Start of Data for analysis

/-! ### The thread in focus -/

def State.mapT (s : State) (f : Thread → Thread) : State := { s with t := f s.t }
def State.mapC (s : State) (f : Ctrl → Ctrl) : State := { s with t := { s.t with c := f s.t.c } }
def State.mapQ (s : State) (f : Queues → Queues) : State := { s with t := { s.t with q := f s.t.q } }
def State.mapL (s : State) (f : Lane → Lane) : State := { s with t := { s.t with l := f s.t.l } }
def State.mapR (s : State) (f : Resid → Resid) : State := { s with t := { s.t with r := f s.t.r } }
def State.mapD (s : State) (f : Dbg → Dbg) : State := { s with t := { s.t with dbg := f s.t.dbg } }

/-- Address of the head of the lane queue (R180). -/
def Queues.headAddr (q : Queues) : Word := match q.lane with | e :: _ => e.addr | [] => 0

/-- An agent of a thread with its source number (R319), for the instruction at an address. -/
def Thread.agent (t : Thread) (src : Nat) (pc : Word) : Agent := ⟨t.site, t.task.ctx, src, true, t.task.id, pc, noLane⟩

/-- The agents of the thread in focus: control stream, lane stream, matrix engine. -/
def State.ctlAgent (s : State) : Agent := s.t.agent s.t.site s.t.c.pc
def State.laneAgent (s : State) : Agent := s.t.agent (s.t.site + 4) s.t.q.headAddr
def State.matrixAgent (s : State) : Agent := s.t.agent (s.t.site / 16 * 16 + 10) s.t.q.headAddr
/-- The lane stream in the access of a lane's element. -/
def State.elemAgent (s : State) (l : Nat) : Agent := { s.laneAgent with lane := l }

/-- Lanes owned by a thread (R37). -/
def Alloc.lanes (a : Alloc) : Nat := 16384 * popc 16 a.quads.toNat

/-- The context of the task in focus. -/
def State.ctxT (s : State) : Ctx := s.ctxD s.t.task.ctx

/-! ### Scalar registers (R9, R113, R200) -/

/-- The value of a register: s0 is zero; a load in flight stalls its reader until its data is there (R200), so the
reader sees that data. -/
def Ctrl.reg (c : Ctrl) (r : SReg) : Word :=
  if r = 0 then 0 else match c.loads.find? (fun p => p.1 == r.val) with
    | some p => p.2
    | none => c.s[r]

/-- A register written; s0 discards; a load in flight to it has arrived before (R200). -/
def Ctrl.setReg (c : Ctrl) (r : SReg) (v : Word) : Ctrl :=
  if r = 0 then c else { c with s := c.s.set r.val v, loads := c.loads.filter (fun p => p.1 != r.val) }

/-- A register made the destination of a load whose data is in flight (R200); s0 discards. -/
def Ctrl.setLoad (c : Ctrl) (r : SReg) (v : Word) : Ctrl :=
  if r = 0 then c else { c with loads := (r.val, v) :: c.loads.filter (fun p => p.1 != r.val) }

def State.reg (s : State) (r : SReg) : Word := s.t.c.reg r
def State.setReg (s : State) (r : SReg) (v : Word) : State := s.mapC (·.setReg r v)
def State.setLoad (s : State) (r : SReg) (v : Word) : State := s.mapC (·.setLoad r v)

/-- A register by number, for the registers that instructions reach by counting. -/
def sreg (n : Nat) : SReg := Fin.ofNat 64 n

/-- The second operand of R174. -/
def State.src2 (s : State) : Src2 → Word
  | .reg b => s.reg b
  | .imm v => v.signExtend 64

/-- The stack pointer and the link register (R9, R50). -/
def spReg : SReg := 62
def lrReg : SReg := 63

/-- A control stream that stalls (R35): a running thread is blocked. -/
def State.block (s : State) (w : Wait) : State :=
  match s.t.status with
  | .running => s.mapT (fun t => { t with status := .blocked w })
  | .blocked _ => s.mapT (fun t => { t with status := .blocked w })
  | _ => s

/-- The register that an access loads. -/
def MemOp.dest (op : MemOp) : Option Nat :=
  match op.kind with
  | .load r _ => some r
  | .amo r .. => some r
  | .store _ => none

/-- A register awaits a copy token (R113), or a load or atomic that has not been performed (R200). -/
def Ctrl.awaits (c : Ctrl) (r : SReg) : Bool := c.tokens.getLsbD r.val || c.accs.any (fun op => op.dest == some r.val)

/-- The first of some registers that is not ready (R113, R200). -/
def State.waiting (s : State) (rs : List SReg) : Option SReg := rs.find? (fun r => r != 0 && s.t.c.awaits r)

/-- What an instruction does once every register it reads or writes is ready (R113, R200); else it stalls. -/
def State.withRegs (s : State) (rs : List SReg) (k : State → Res) : Res :=
  match s.waiting rs with
  | some r => .next (s.block (.token r.val))
  | none => k s

/-! ### Program counter and nests (R54, R55, R180) -/

/-- The address of the word in progress. -/
def State.wordAddr (s : State) : Word := s.t.c.pc &&& ~~~7#64

def State.setPc (s : State) (a : Word) : State := s.mapC (fun c => { c with pc := a })

/-- The word has been committed: one more, and on to the next word (R169, R317). -/
def State.advance (s : State) : State :=
  s.mapC (fun c => { c with pc := (c.pc &&& ~~~7#64) + 8, committed := c.committed + 1 })

/-- A taken branch (R176). -/
def State.branch (s : State) (target : Word) : State :=
  s.mapC (fun c => { c with pc := target, committed := c.committed + 1 })

/-- The target of a branch offset in words (R176). -/
def State.target {w : Nat} (s : State) (o : BitVec w) : Word := s.wordAddr + 8 * o.signExtend 64

/-- An arithmetic instruction's end: the result and on. -/
def State.result (s : State) (d : SReg) (v : Word) : State := (s.setReg d v).advance

def nestAct (cfg : Word) : Bool := cfg.getLsbD 63
def nestSus (cfg : Word) : Bool := cfg.getLsbD 49
/-- Fields of %nestcfg (R55). -/
def nestLen (cfg : Word) : Nat := wbits cfg 62 59 + 1
def nestDims (cfg : Word) : Nat := wbits cfg 58 56 + 1
def nestDesc (cfg : Word) : Nat := wbits cfg 55 50
def nestBody (cfg : Word) : Nat := wbits cfg 44 0 * 8

/-- The loop counters stepped from dimension j upwards (R54; log entry 11: dimension 0 is the innermost): the new
counters and the dimension that stepped, none after the last iteration. -/
def nestCount (count : Nat → Nat) (ctr : Nat) : Nat → Nat → Option (Nat × Nat)
  | 0, _ => none
  | n + 1, j =>
    let i := bits ctr (10 * j + 9) (10 * j)
    if i < count j then some (ctr + 2 ^ (10 * j), j)
    else nestCount count (ctr - i * 2 ^ (10 * j)) n (j + 1)

/-- The registers that the step of a nest reads (R54). -/
def nestRegs (cfg : Word) : List SReg :=
  (List.range (nestDims cfg)).map (fun j => sreg (nestDesc cfg + j)) ++ [sreg 56, sreg 57, sreg 58, sreg 59]

/-- The program counter stands at the end of the body of a nest in progress. -/
def State.nestEnd (s : State) : Bool :=
  nestAct s.t.c.nestcfg && s.t.c.pc.toNat == nestBody s.t.c.nestcfg + 8 * nestLen s.t.c.nestcfg

/-- The register that the step of a nest waits for at the end of the body (R54, R113, R200): the control stream stalls. -/
def State.nestWaits (s : State) : Option SReg := if s.nestEnd then s.waiting (nestRegs s.t.c.nestcfg) else none

/-- The end of a nest's body, met at fetch (R54, R210): the next iteration, or the end of the nest; it waits for its
registers. -/
def State.nestStep (s : State) : State :=
  let cfg := s.t.c.nestcfg
  if s.nestEnd && (s.waiting (nestRegs cfg)).isNone then
    let desc := fun j => s.reg (sreg (nestDesc cfg + j))
    match nestCount (fun j => wbits (desc j) 61 52) s.t.c.nestctr.toNat (nestDims cfg) 0 with
    | none => s.mapC (fun c => { c with nestcfg := c.nestcfg &&& ~~~(1#64 <<< 63) })
    | some (ctr, j) =>
      let d := (desc j).toNat
      let s := (List.range 4).foldl (fun s k =>
        let r := sreg (56 + k)
        s.setReg r (s.reg r + BitVec.ofInt 64 (sextNat 13 (d / 2 ^ (13 * k))))) s
      s.mapC (fun c => { c with nestctr := BitVec.ofNat 64 ctr, pc := BitVec.ofNat 64 (nestBody cfg) })
  else s

/-! ### Fetching a word (R168, R205) -/

/-- What memory has held at the address of a word since the thread last discarded what it had fetched ahead, and no longer
holds. -/
def State.oldFetches (s : State) (a : Word) : List Word :=
  (((s.stale.drop s.t.c.fetchFrom).filter (fun p => p.1 == a.toNat)).map (·.2)).filter
    (fun w => w.toNat != s.rdN a.toNat 8)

End of Data for analysis

Some lines of the data above may hold the word "target"; report how many do, and nothing else.

4